Выбрать главу

«В лето 7113 (1605 г.) во граде Самаре, — говорит сказание, — был человек поморенин, именем Афанасий, рождение его за Соловками на Усть-Колы. И он сказывал про многие морские дивные чудеса, а про иные слыхал. И ездил он по морю на морских судах 17 лет, и ходит в темную землю, и тамо тьма стоит, что гора темная; издали поверх тьмы тоя видать горы снежные в красный день».

В. Ю. Визе, приводящий это сказание в биографическом словаре русских полярных мореходов, замечает, что упоминаемая «темная земля есть, несомненно, либо Шпицберген, либо Новая Земля».

Интересно и то, что первое картографическое свидетельство о русских поморах на Шпицбергене тоже приходится на это время. Картой Шпицбергена, второй по счету, но первой по практической ценности, является карта с названием «Новая страна, или по другому Шпицберген», изданная в 1613 году в книге Гесселя Герритса «История страны с именем Шпицберген». Автор говорит о неудачных переговорах голландских китобоев с русскими промысловиками по поводу организации совместного торгового товарищества и помещает карту, составленную по свежим следам своих земляков, на которой и можно видеть одну из поморских бухт, названную голландцами «Устье московита».

Есть и еще один ранний картографический документ о поморах, но уже на английской карте 1625 года. Там показано русское суденышко, спешащее к южной оконечности Шпицбергена, куда как раз с этого времени на целый век и вытеснены поморы англичанами, голландцами, а позже — датчанами, немцами, испанцами, чьи экспедиции всегда были богато оснащены пушками и ядрами.

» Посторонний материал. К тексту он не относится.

-- ==== Sys2Proof/Machine/Dispatch.lean ====
section
/-! DEFINITION. The effect of every command on everything but the queue: one arm per constructor of Instr, one direct call
of its meaning. -/
namespace Sys2Proof.Machine
open Sys2Proof
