-- ==== Sys2Proof/Certificates/Slice0/Obligations.lean ====
section
/-!
DEFINITION. The statements for the provers. A statement over a list of commands holds for each command in the list; a state after a command
is given whole wherever the equation says so, which is its frame.
-/
open Sys2Proof Sys2Proof.Machine

/-! Scalar instructions of the vector cores (spec file 07). -/

/-- R199, R207: results, tags and mask draws of the register and immediate forms; the state after is given whole, so nothing else changes. -/
def Obligations.ScalarResults : Prop :=
  (∀ (s : State) (c : Nat) (p : Pvc) (d a b : R5), Issues s c p → MasksFlow s c →
      let A : Share := .arith
      let B : Share := .bool
      let of := fun (r : R5) (h : Share) => p.asType (p.getS r).t h (p.getS r).v
      let x := of a B
      let y := of b B
      let m := of a A
      let n := of b A
      let ts := [(p.getS a).t, (p.getS b).t]
      let sh := (p.getS b).t.isSome
      let both := (p.getS a).t.isSome && (p.getS b).t.isSome
      ∀ i v need ty gad, (i, v, need, ty, gad) ∈
        [(Instr.add c d a b, m + n, some A, A, false), (.sub c d a b, m - n, some A, A, false),
         (.and c d a b, x &&& y, some B, B, true), (.or c d a b, x ||| y, some B, B, true), (.xor c d a b, x ^^^ y, some B, B, false),
         (.sll c d a b, x <<< (y.toNat % 32), some B, B, sh), (.srl c d a b, x >>> (y.toNat % 32), some B, B, sh),
         (.sra c d a b, x.sshiftRight (y.toNat % 32), some B, B, sh),
         (.slt c d a b, if x.toInt < y.toInt then 1 else 0, some B, B, true),
         (.sltu c d a b, if x.toNat < y.toNat then 1 else 0, some B, B, true),
         (.mul c d a b, m * n, some A, A, both),
         (.mulh c d a b, BitVec.ofInt 32 (m.toInt * n.toInt / 2 ^ 32), some A, A, both),
         (.mulhu c d a b, BitVec.ofInt 32 ((m.toNat : Int) * n.toNat / 2 ^ 32), some A, A, both),
         (.min c d a b, if m.toInt < n.toInt then m else n, none, A, true),
         (.max c d a b, if m.toInt < n.toInt then n else m, none, A, true),
         (.minu c d a b, if m.toNat < n.toNat then m else n, none, A, true),
         (.maxu c d a b, if m.toNat < n.toNat then n else m, none, A, true)] →
        exec i s = .next (scalarNext c p d v ts need ty gad s)) ∧
  (∀ (s : State) (c : Nat) (p : Pvc) (d a b : R5) (imm : BitVec 16), Issues s c p → MasksFlow s c →
      let x := p.asType (p.getS a).t .bool (p.getS a).v
      let m := p.asType (p.getS a).t .arith (p.getS a).v
      let ts := [(p.getS a).t]
      let se : Word := imm.signExtend 32
      let ze : Word := imm.zeroExtend 32
      let A : Share := .arith
      let B : Share := .bool
      (∀ i v need ty gad, (i, v, need, ty, gad) ∈
        [(Instr.addi c d a imm, m + se, some A, A, false), (.andi c d a imm, x &&& ze, some B, B, true),
         (.ori c d a imm, x ||| ze, some B, B, true), (.xori c d a imm, x ^^^ ze, some B, B, false),
         (.slti c d a imm, if x.toInt < se.toInt then 1 else 0, some B, B, true),
         (.slli c d a b, x <<< b.toNat, some B, B, false), (.srli c d a b, x >>> b.toNat, some B, B, false),
         (.srai c d a b, x.sshiftRight b.toNat, some B, B, false)] →
        exec i s = .next (scalarNext c p d v ts need ty gad s)) ∧
      exec (.lui c d 0 imm) s = .next (s.setPvc c (p.setS d (ze <<< 16) none).next) ∧
      (a ≠ 0 → exec (.lui c d a imm) s = .next (takeTrap c p tcIllegal 0 p.pc 0 s)))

Но вот наступает и 1694 год, когда 22-летний царь Петр I едет в Архангельск, к поморам, с великой и дерзкой думой о военном маневре, с осуществлением которого и будет прорублено «окно в Европу». Правда, дорогой ценой самобытности заплатят поморы за столь необходимое России «окно», названное затем Петербургом, потому что велено царем в Архангелогороде строить поморцам, вместо их поморских кочмар, раньшин, шняк да лодий, военные мощные корабли по образцу голландскому.

Восемь лет, кляня царя и его приказчиков, Беломорье выполняет государев подряд, и в 1702 году из Архангельска в Соловки идет настоящая эскадра первых северо-русских военных кораблей (13 судов), и от сельца Нюхча, что на Поморском берегу Белого моря, и до села Повенец, что на берегу Онежского озера, укладывается — рубится фантастический настил — легендарная Государева дорога, дорога-просека, дорога-гать, дорога-волок, по которой за десять дней протащатся два корабля — «Святой дух» и «Курьер», что выйдут потом по Свири на Ладогу, прародину поморов, дабы вернуть ее России вместе со Шлиссельбургом уже навсегда.

...Одна незадача — из века в век не почитается у поморов, хоть и грамотных, дело «пером брести»; верят они больше всего в память живую свою да на память сыновей уповают. Нет слов, обидно, что еще и царский указ 1619 года, наложивший запрет на ведение лоций, совсем отбил охоту заводить на лодии судовой журнал или вести дневник наблюдений. И все нравственные правила, все заветы отцовские и приметы мореходные передавались из уст в уста.

Только после петровских преобразований появляются у них мореходные книги, или поморские лоции. Но и тогда все записи в таких рукописных книгах велись безымянно и по-скупому деловито. Однако попробуем все же пересказать один из поморских случаев.

...Восемь дней была поветерь — лодия от самой Мезени ходко шла в побережник, что значит на северо-запад, и тешил душу Ледовитый океан.

А на девятый день ветер переменился, и завернуло судно на восток. Гнало, гнало и прибило к голому острову, в «утык ко льду». Поморы остров узнали: это Малый Ошкуй, то бишь Грумант-медведь оказался. Тут-то и двинулся и опеленал их жирный лед, а скоро и жом начался.